En el otoño de 1955 el tiempo parecía suspendido y las hojas se desprendieron tarde del gran nogal de la plaza; no fue sino hasta fines de mayo que los amarillos cambiaron de forma e identidad hasta transformarse en agonizantes rojos primero y cadáveres grises y resecos después. El viejo Ramírez atestiguaba el proceso en silencio desde lo alto del muro antiguo, donde desde hacía ya dos años pasaba los días sentado bajo el sol o la lluvia, al calor o al frío, y de donde solamente bajaba para almorzar en la iglesia o para defecar. Las meadas las soltaba desde lo alto, cuando creía que ningún chico de la escuela cercana lo veía. O cuando sospechaba que alguna vieja santurrona lo espiaba por sobre el misal.

No siempre fue un paria; muy por el contrario, había sido un miembro activo y valorado de las fuerzas vivas de nuestra comunidad, aún con su cuestionable filiación política. Cuando, en el 52, su esposa Clara murió en un accidente automovilístico en la ruta que iba hacia Paraná, casi en las mismas fechas del deceso de aquella mujer, el viejo consideró que no tenía más razones para seguir formando parte de nuestro engranaje social. Búsquense otro médico, le dijo a un paciente que fue verlo, prudentemente, una semana después del entierro. Se encerró en la casa y no volvimos a verlo sino hasta un año después, cuando reapareció flaco, sucio y avejentado.

Al principio, muchos se asustaron al enterarse de que en el pueblo ya no habría médico al que recurrir; pero no hicieron falta grandes esfuerzos para conseguir un reemplazo; la noticia del puesto vacante se hizo eco entre ambos ríos e incluso llegó hasta el Rosario de Santa Fe. Y desde esta ciudad, precisamente, llegó el nuevo doctor, un joven socialista de buen humor y bastante charlatán, que fue uno más de los nuestros al poco tiempo de arribar. Olvidamos pronto al hosco Ramírez; y por supuesto, triste pero justo es reconocerlo, la memoria arrasó también con lo que el médico había hecho en favor de la escuela, del pequeño hospital y del cuartel de bomberos voluntarios, cuerpo del que en su juventud había formado parte. El último gran donativo lo había desembolsado para que la comuna se hiciera cargo de la reparación del ingreso a la ruta, obra que la provincia nunca encaraba y, por cierto, al margen anoto: dinero cuyo origen todo el mundo ignoraba; ¿cómo podía disponer de esos montos un médico de pueblo?
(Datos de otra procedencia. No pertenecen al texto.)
/-- A herd at rest, or live, whose group 0 holds ledger entries 0 to 3, its counters 16 and 17 and its events 8 and 9. -/
def owner (f : Herd → Herd) : State :=
  tsuIs fun t => { t with
    tc := { t.tc with state := .locked, htValid := true }
    herds := [(63, f { herdId := 3, state := .loaded, groups := pack 480 [(16, 16, 4)],
                       decl := pack 256 [(0, 16, 16), (16, 16, 2), (32, 16, 8), (48, 16, 2), (64, 16, 1), (128, 52, 2 ^ 51)] })] }
/-- Its herd RUNS and stands at an END. -/
def runner : State := onTsu (fun t => { t with steps := [(0, endDesc)] }) (owner fun x => { x with state := .running })
/-- A die with one watch that has ended. -/
def watched : State := tsuIs fun t => { t with watches := [(5, { outcome := some 3 })] }
def pendingEntry : BitVec 256 := pack 256 [(56, 4, 1), (64, 24, 5), (88, 24, 5)]

theorem test_hyp_LedgerWrites :
    (element (owner id) .tsu (win 32) 0x5090 1 < 65536 ∧
      admits .tsu (win 32) 0x5090 2 .rw (bvBytes pendingEntry ++ []) (owner id) 2 0 = true ∧ lPos pendingEntry ≤ lLimit pendingEntry ∧
      lState pendingEntry ≤ lsFaulted ∧ ledgerReadyFor (owner id).tsu 0 pendingEntry none = true ∧ liveOwner (owner id).tsu 0 = none) ∧
    (let s := owner fun x => { x with state := .running }
     admits .tsu (win 40) 0x5090 2 .rw (bvBytes pendingEntry ++ bvBytes (1 : U64)) s 2 0 = true ∧
       ledgerReadyFor s.tsu 0 pendingEntry (some 1) = true ∧ liveOwner s.tsu 0 = some 63 ∧ s.tsu.agent.heldLedger.length < 1024 ∧
       ledgerReadyFor s.tsu 0 pendingEntry (some 0) = false) ∧
    (board.tsu.works = true ∧ tokenNext (inPhase 3 0) 51 qLedger board = true ∧ mayAdvance board.tsu 51 7 = false ∧
      mayAdvance runner.tsu 51 3 = true ∧ runner.tsu.badLedger.contains 3 = false ∧ tokenNext (inPhase 3 0) 51 qLedger runner = true) := by
  decide +kernel

def token (op amount obj : Nat) : U64 := pack 64 [(0, 2, op), (2, 6, 63), (8, 16, obj), (24, 16, amount), (40, 8, 51)]

theorem test_hyp_Signals :
    (let s := owner fun x => { x with state := .running }
     s.tsu.works = true ∧ noEcc.uncorrectable = [] ∧ signalNext (token 0 65535 17) s = true ∧ signalNext (putN (token 2 0 9) 40 8 255) s = true ∧ sgOwned (s.tsu.herd (sgCtx (token 0 65535 17))) (token 0 65535 17) = true ∧
       sgOp (token 0 65535 17) = 0 ∧ sgAmount (token 0 65535 17) ≠ 0 ∧ (s.tsu.counter 17).bad = false ∧ (s.tsu.counter 17).timedOut = false ∧
       sgAmount (token 0 0 17) = 0 ∧ sgOp (token 1 47 17) = 1 ∧ sgAmount (token 1 47 17) < 48 ∧
       sgOwned (s.tsu.herd 63) (token 1 47 17) = true ∧ sgOwned (s.tsu.herd 63) (token 2 0 9) = true ∧ sgOp (token 2 0 9) = 2 ∧
       sgAmount (token 2 0 9) = 0 ∧ (s.tsu.event 9).bad = false ∧ (s.tsu.event 9).timedOut = false ∧ (s.tsu.event 9).set = false ∧
       (let u := onEvent 9 (fun e => { e with set := true }) s
        (u.tsu.event 9).set = true ∧ (u.tsu.event 9).oversignal = false ∧ (u.tsu.herd 63).state = .running ∧ (u.tsu.herd 63).selfFault = false) ∧
       sgOwned (s.tsu.herd 63) (token 0 1 18) = false ∧ (s.tsu.herd 63).state = .running ∧ (s.tsu.herd 63).selfFault = false) := by
  decide +kernel

/-- A registration by region 51 on event 9 of context 63, its timeout `ns` ahead. -/
def watchToken (ns : Nat) : BitVec 208 := pack 208 [(0, 3, 3), (8, 6, 63), (16, 16, 9), (80, 16, 7), (96, 6, 51), (128, 32, ns)]

theorem test_hyp_Watches :
    (runner.tsu.works = true ∧ watchNext 51 runner = true ∧ outFree 51 oNotify runner = true ∧ tokenNext (inPhase 3 1) 51 qCancel runner = true ∧ registerCheck runner.tsu (tokenWatch (watchToken 60000)) = .taken ∧
      freeSlot runner.tsu = some 0) ∧
    registerCheck (owner id).tsu (tokenWatch (watchToken 60000)) = .refused ∧
    (runner.tsu.herd (tokenWatch (watchToken 60000)).ctx).selfFault = false ∧
    registerCheck (owner fun x => { x with state := .running, decl := putN x.decl 64 16 0 }).tsu (tokenWatch (watchToken 60000)) = .quota ∧
    registerCheck runner.tsu (tokenWatch (putN (watchToken 60000) 16 16 10)) = .invalid ∧
    registerCheck runner.tsu (tokenWatch (watchToken 59999)) = .short ∧
    (onRegion 51 (fun r => { r with watchQueue := [watchToken 60000] }) runner |>.tsu.region 51).watchQueue = [watchToken 60000] ∧ runner.aheadOf (inPhase 3 0) = false ∧
    (runner.tsu.region 51).took qWatch = false ∧ queuesHeld runner.tsu qWatch = false ∧
    (let s := placeWatch 0 (tokenWatch (watchToken 60000)) runner
     s.tsu.waitingSlots.find? (fun i => decide ((s.tsu.watch i).region = 51 ∧ (s.tsu.watch i).tag = 7)) = some 0) ∧
    (let s := onTc (fun tc => { tc with frc := 60000 }) (placeWatch 0 (tokenWatch (watchToken 60000)) runner)
     let w := (atPhase4 s).tsu.watch 0
     s.aheadOf (inPhase 5 0) = false ∧ reached s.tsu.tc (s.tsu.watch 0).fire = true ∧ s.tsu.replayStrict = false ∧ w.waiting = true ∧
       ((atPhase4 s).tsu.herd w.ctx).state = .running ∧ ((atPhase4 s).tsu.herd w.ctx).selfFault = false) ∧
    (watched.tsu.works = true ∧ watched.aheadOf (inPhase 6 1000) = false ∧ Tbl.wf {} (atPhase4 watched).tsu.watches = true ∧
      (atPhase4 watched).tsu.notified = 0 ∧ (atPhase4 watched).tsu.endedSlots = [5] ∧ (atPhase4 watched).tsu.regions = []) := by decide +kernel

/-- A die of whose regions none has an entry holds no credit in use. -/
theorem no_credit_used (t : Tsu) (h : t.regions = []) (n q : Nat) : (t.region n).outq.get 0 q ≤ 8 := by
  simp [Tsu.region, h]

theorem test_hyp_SyncObjects :
    (admits .tsu (win 1) (0x6100 + 63) 5 .wo [1] (owner id) = true ∧ ((owner id).tsu.herd 63).atRest = true ∧
      admits .tsu (win 1) (0x6100 + 63) 5 .wo [1] runner = true ∧ (runner.tsu.herd 63).atRest = false) ∧
    (let q := { win 8 with useElement := true, element := 17 }
     element (owner id) .tsu q 0x6080 1 < 16384 ∧ admits .tsu q 0x6080 2 .rw (bvBytes (5 : U64)) (owner id) 3 17 = true ∧
       ownerAtRest (owner id).tsu 3 17 = true ∧ admits .tsu q 0x6080 2 .rw (bvBytes (5 : U64)) runner 3 17 = true ∧
       ownerAtRest runner.tsu 3 17 = false) ∧
    (let q := { win 4 with useElement := true, element := 9 }
     element (owner id) .tsu q 0x6090 1 < 4096 ∧ admits .tsu q 0x6090 2 .rw (bvBytes (1 : U32)) (owner id) 4 9 = true ∧
       ownerAtRest (owner id).tsu 4 9 = true ∧ admits .tsu q 0x6090 2 .rw (bvBytes (1 : U32)) runner 4 9 = true ∧
       ownerAtRest runner.tsu 4 9 = false) ∧
    (let q := { win 1 with useElement := true, element := 4095 }
     element (owner id) .tsu q 0x6090 1 < 4096 ∧ admits .tsu q 0x6090 3 .wo [1] (owner id) 4 4095 = true) := by decide +kernel

/-- Bank 15 of region 51 in a state since tick 1, seen at a later tick. -/
def banked (b : BankState) (f : U64) : State :=
  onTc (fun tc => { tc with frc := f }) (onRegion 51 (fun r => { r with banks := [(15, b)], bankSince := [(15, 1)] }) runner)

theorem test_hyp_BankPower :
    ((banked .draining 5).tsu.works = true ∧ ((banked .draining 5).tsu.region 51).bank 15 = .draining) ∧
    ((banked .on 5).tsu.region 51).bank 15 ≠ .draining ∧
    (((banked .waking 250).tsu.region 51).bank 15 = .waking ∧ 250 ≤ bankAge (banked .waking 250).tsu 51 15 ∧
      bankAge (banked .waking 249).tsu 51 15 < 250) ∧
    10000 ≤ bankAge (banked .draining 10000).tsu 51 15 ∧
    (((banked .off 5).tsu.region 51).bank 15 = .off ∧ ((banked .off 5).tsu.herd 63).state = .running ∧
      ((banked .off 5).tsu.herd 63).selfFault = false) := by decide +kernel

/-- A die whose context 63 RUNS herd 3 with participation 1023 of an entry, on port 0 and plane A. -/
def player (e : BitVec 256) (f : Part → Part := id) : State :=
  onPort .tsu 0 (fun x => { x with state := .up }) (tsuIs fun t => { t with
    tc := { t.tc with state := .locked, htValid := true, frc := 50000 }
    parts := [(1023, f { entry := e, run := 1, a := 0xFFFF, d := 0xFFFF })]
    herds := [(63, { herdId := 3, state := .running, stepCount := 4, templateId := 1, decl := pack 256 [(80, 16, 1023), (96, 16, 1)] })] })
/-- SUM of 32 octets from the regions of a mask, to region 51, with a timeout of 1,000 ns. -/
def partEntry (mask : Nat) : BitVec 256 := pack 256 [(0, 4, 1), (4, 7, 32), (32, 52, mask), (84, 52, 2 ^ 51), (156, 16, 0xFFFF), (172, 32, 1000)]
def resultCell (kind : BitVec 4) (round : U16) : Cell := mkResult 1023 kind 1 round 1 0 false false .b 0 32 3 1 0 5
/-- A TINE gate of the head's descriptor on participation 1023 has waited since hall time 0. -/
def tineWaiter (now : U64) (f : Part → Part := id) : State :=
  let s := player (partEntry (2 ^ 51)) f
  onTsu (fun t => { t with tc := { t.tc with frc := now }, steps := [(1, putN nopDesc 256 48 (1 + 1023 * 16))] })
    (onHerd 63 (fun x => { x with ahead := [{ step := 1, grid := 0, base := 0, iter := 0, since := some 0 }] }) s)
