-- ==== Sys2Proof/Syntax.lean ====
section
/-! DEFINITION. The instructions and the other indivisible steps of the HZ-70: one constructor per row of
spec/opcode_table.json. Rows 0 to 230 are words of the Smiong instruction set; the other rows are the
steps of the engines, homes, Ringmaster, Coxswain, host links and boot pair that
95_what_each_step_holds.md lists, whose arguments name the unit or item the step is about. -/

namespace Sys2Proof

/-- What an access is made for, as far as permissions go (R376). -/
inductive WalkKind where
  | read     -- R
  | write    -- W
  | atomic   -- R and W (R222)
  | fetch    -- X
deriving DecidableEq, Repr

/-- The requests of SPDM 1.2 that the boot pair answers (R394), and the IDE key request made inside a
secured session (R395). -/
inductive SpdmRequest where
  | getCapabilities
  | getCertificate (slot : Nat)
  | challenge (nonce : BitVec 256)
  | getMeasurement (index : Nat)
  | keyExchange
  | endSession
  | keyIdeStream (stream : Nat)
deriving DecidableEq, Repr

/-- Which structure a soft error strikes (R428 table 9), with the struck item. -/
inductive ErrorSite where
  | register (slot lane : Nat)
  | deckWord (core off : Nat)
  | operandWord (core off : Nat)
  | accumulatorWord (core index : Nat)
  | l1Line (core line : Nat)
  | cacheData (line : Nat)
  | cacheTags (slice line : Nat)
  | counterSram (die index : Nat)
  | dramLine (line : Nat)
  | streamBit (slot reg lane bit : Nat)
  | packet (core id : Nat)
deriving DecidableEq, Repr

/-- What a counter operation that crosses Rolper asks, beside an add (R96). -/
inductive PeerOp where
  | addr (inc : BitVec 32)
  | free
  | read
  | test (threshold : BitVec 64)
  | wait (threshold : BitVec 64)
deriving DecidableEq, Repr

/-- A host, peer or management access as a Turnstile receives it (R341, R344, R350, R407). The Bool of a
BAR access is its T bit (R398). -/
inductive Access where
  | bar0Read (off : Nat) (tee : Bool)
  | bar0Write (off : Nat) (value : BitVec 64) (tee : Bool)
  | bar2Read (off : Nat) (tee : Bool)
  | bar2Write (off : Nat) (value : BitVec 64) (tee : Bool)
  | hdmRead (addr size : Nat)
  | hdmWrite (addr : Nat) (data : List (BitVec 8))
  | snoopCur (line : Nat)
  | snoopData (line : Nat)
  | snoopInv (line : Nat)
  | completion (id : Nat) (ok : Bool) (data : List (BitVec 8))
  | peerAdd (handle : BitVec 64) (inc : BitVec 32)
  | peerCollective (group seq rank : Nat) (kind : Nat) (block : List (BitVec 8)) (data : List (BitVec 8))
  | portState (port state peer : Nat)
  | sync (t1 : Int)
  | dreq (t4 : Int)
  | raiseSvn (svn : Nat)
  /-- Another module's CALLOC is never sent here; its other counter operations are (R96): the sender's number for it. -/
  | peerOp (op : PeerOp) (handle : BitVec 64) (id : Nat)
  /-- A configuration write of Device Control 2 (R355). -/
  | deviceControl2 (value : BitVec 16)
  /-- A configuration write of another register that R397 names, by its number (log 59). -/
  | configWrite (reg : Nat) (value : BitVec 64)
deriving DecidableEq, Repr
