-- ==== Sys2Proof/Decode.lean ====
section
/-! DEFINITION. From a 32-bit word to an instruction or a named reason to raise UNDEF (R150), and back:
an encoder written from the same field tables (R128, R151 to R164). -/

namespace Sys2Proof

/-- Why a word is not an instruction (R141). -/
inductive UndefReason where
  /-- A major of format none (R151), or a selector value left unassigned or a RES0 bit set (R150). -/
  | noSuchWord
  /-- Guard 1000 (R130). -/
  | guardFalse
  /-- A selector field holds a reserved value (R136 to R138, R156 to R164). -/
  | reservedValue
  /-- An operand field lies outside its class (R152). -/
  | operandClass
deriving DecidableEq, Repr

/-- Bits hi down to lo of a word held as a number (R6, R9). -/
def bits (w hi lo : Nat) : Nat := w / 2 ^ lo % 2 ^ (hi + 1 - lo)

/-- The field of n bits whose lowest bit is bit lo of the word (R9). -/
def fld {n : Nat} (lo w : Nat) : BitVec n := .ofNat n (w / 2 ^ lo)

/-- Major 0x01 (R150). -/
def major01 (w : Nat) : Option Instr :=
  if bits w 3 0 = 0 then some (.addI32 (fld 22 w) (fld 16 w) (fld 10 w) (fld 4 w)) else
  if bits w 3 0 = 1 then some (.subI32 (fld 22 w) (fld 16 w) (fld 10 w) (fld 4 w)) else
  if bits w 3 0 = 2 then some (.addN32 (fld 22 w) (fld 16 w) (fld 10 w) (fld 4 w)) else
  if bits w 3 0 = 3 then some (.subN32 (fld 22 w) (fld 16 w) (fld 10 w) (fld 4 w)) else
  if bits w 3 0 = 4 then some (.and32 (fld 22 w) (fld 16 w) (fld 10 w) (fld 4 w)) else
  if bits w 3 0 = 5 then some (.or32 (fld 22 w) (fld 16 w) (fld 10 w) (fld 4 w)) else
  if bits w 3 0 = 6 then some (.xor32 (fld 22 w) (fld 16 w) (fld 10 w) (fld 4 w)) else
  if bits w 3 0 = 7 then some (.andn (fld 22 w) (fld 16 w) (fld 10 w) (fld 4 w)) else
  if bits w 3 0 = 8 then some (.shl32 (fld 22 w) (fld 16 w) (fld 10 w) (fld 4 w)) else
  if bits w 3 0 = 9 then some (.shr32 (fld 22 w) (fld 16 w) (fld 10 w) (fld 4 w)) else
  if bits w 3 0 = 10 then some (.sha32 (fld 22 w) (fld 16 w) (fld 10 w) (fld 4 w)) else
  if bits w 3 0 = 11 then some (.rot32 (fld 22 w) (fld 16 w) (fld 10 w) (fld 4 w)) else
  if bits w 3 0 = 12 then some (.min32 (fld 22 w) (fld 16 w) (fld 10 w) (fld 4 w)) else
  if bits w 3 0 = 13 then some (.max32 (fld 22 w) (fld 16 w) (fld 10 w) (fld 4 w)) else
  if bits w 3 0 = 14 then some (.minu32 (fld 22 w) (fld 16 w) (fld 10 w) (fld 4 w)) else
  if bits w 3 0 = 15 then some (.maxu32 (fld 22 w) (fld 16 w) (fld 10 w) (fld 4 w)) else
  none

/-- Major 0x02 (R150). -/
def major02 (w : Nat) : Option Instr :=
  some (.addImm (fld 22 w) (fld 16 w) (fld 10 w) (fld 0 w))

/-- Major 0x03 (R150). -/
def major03 (w : Nat) : Option Instr :=
  if bits w 3 0 = 0 then some (.addI64 (fld 22 w) (fld 16 w) (fld 10 w) (fld 4 w)) else
  if bits w 3 0 = 1 then some (.subI64 (fld 22 w) (fld 16 w) (fld 10 w) (fld 4 w)) else
  if bits w 3 0 = 2 then some (.addN64 (fld 22 w) (fld 16 w) (fld 10 w) (fld 4 w)) else
  if bits w 3 0 = 3 then some (.subN64 (fld 22 w) (fld 16 w) (fld 10 w) (fld 4 w)) else
  if bits w 3 0 = 4 then some (.and64 (fld 22 w) (fld 16 w) (fld 10 w) (fld 4 w)) else
  if bits w 3 0 = 5 then some (.or64 (fld 22 w) (fld 16 w) (fld 10 w) (fld 4 w)) else
  if bits w 3 0 = 6 then some (.xor64 (fld 22 w) (fld 16 w) (fld 10 w) (fld 4 w)) else
  if bits w 3 0 = 7 then some (.shl64 (fld 22 w) (fld 16 w) (fld 10 w) (fld 4 w)) else
  if bits w 3 0 = 8 then some (.shr64 (fld 22 w) (fld 16 w) (fld 10 w) (fld 4 w)) else
  if bits w 3 0 = 9 then some (.sha64 (fld 22 w) (fld 16 w) (fld 10 w) (fld 4 w)) else
  if bits w 3 0 = 10 then some (.min64 (fld 22 w) (fld 16 w) (fld 10 w) (fld 4 w)) else
  if bits w 3 0 = 11 then some (.max64 (fld 22 w) (fld 16 w) (fld 10 w) (fld 4 w)) else
  if bits w 3 0 = 12 then some (.minu64 (fld 22 w) (fld 16 w) (fld 10 w) (fld 4 w)) else
  if bits w 3 0 = 13 then some (.maxu64 (fld 22 w) (fld 16 w) (fld 10 w) (fld 4 w)) else
  if bits w 3 0 = 14 then some (.mullo64 (fld 22 w) (fld 16 w) (fld 10 w) (fld 4 w)) else
  if bits w 3 0 = 15 then some (.rot64 (fld 22 w) (fld 16 w) (fld 10 w) (fld 4 w)) else
  none

/-- Major 0x04 (R150). -/
def major04 (w : Nat) : Option Instr :=
  if bits w 9 0 = 0 then some (.mov (fld 22 w) (fld 16 w) (fld 10 w)) else
  if bits w 9 0 = 64 then some (.clz (fld 22 w) (fld 16 w) (fld 10 w)) else
  if bits w 9 0 = 128 then some (.popc (fld 22 w) (fld 16 w) (fld 10 w)) else
  if bits w 9 0 = 192 then some (.brev (fld 22 w) (fld 16 w) (fld 10 w)) else
  if bits w 9 0 = 256 then some (.abs (fld 22 w) (fld 16 w) (fld 10 w)) else
  if bits w 9 5 = 10 then some (.shl32Imm (fld 22 w) (fld 16 w) (fld 10 w) (fld 0 w)) else
  if bits w 9 5 = 12 then some (.shr32Imm (fld 22 w) (fld 16 w) (fld 10 w) (fld 0 w)) else
  if bits w 9 5 = 14 then some (.sha32Imm (fld 22 w) (fld 16 w) (fld 10 w) (fld 0 w)) else
  if bits w 9 5 = 16 then some (.rot32Imm (fld 22 w) (fld 16 w) (fld 10 w) (fld 0 w)) else
  if bits w 9 0 = 576 then some (.mov64 (fld 22 w) (fld 16 w) (fld 10 w)) else
  if bits w 9 6 = 10 then some (.shl64Imm (fld 22 w) (fld 16 w) (fld 10 w) (fld 0 w)) else
  if bits w 9 6 = 11 then some (.shr64Imm (fld 22 w) (fld 16 w) (fld 10 w) (fld 0 w)) else
  if bits w 9 6 = 12 then some (.sha64Imm (fld 22 w) (fld 16 w) (fld 10 w) (fld 0 w)) else
  if bits w 9 6 = 13 then some (.rot64Imm (fld 22 w) (fld 16 w) (fld 10 w) (fld 0 w)) else
  none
En fin, nadie se preguntaba ya nada sobre el dinero que había donado el doctor, y mucho menos sobre el propio Ramírez. Se sospechaba que seguía con vida y que cuidaba de sus plantas por las noches, dado el mantenimiento visible en el jardín de la casa; pero la verdad es que nadie habló seriamente del tema hasta que un empleado de la comuna, encargado de la poda y escamonda, lo divisó, de pie e inmóvil, sobre el angosto muro antiguo que bordea el lado norte de la plaza.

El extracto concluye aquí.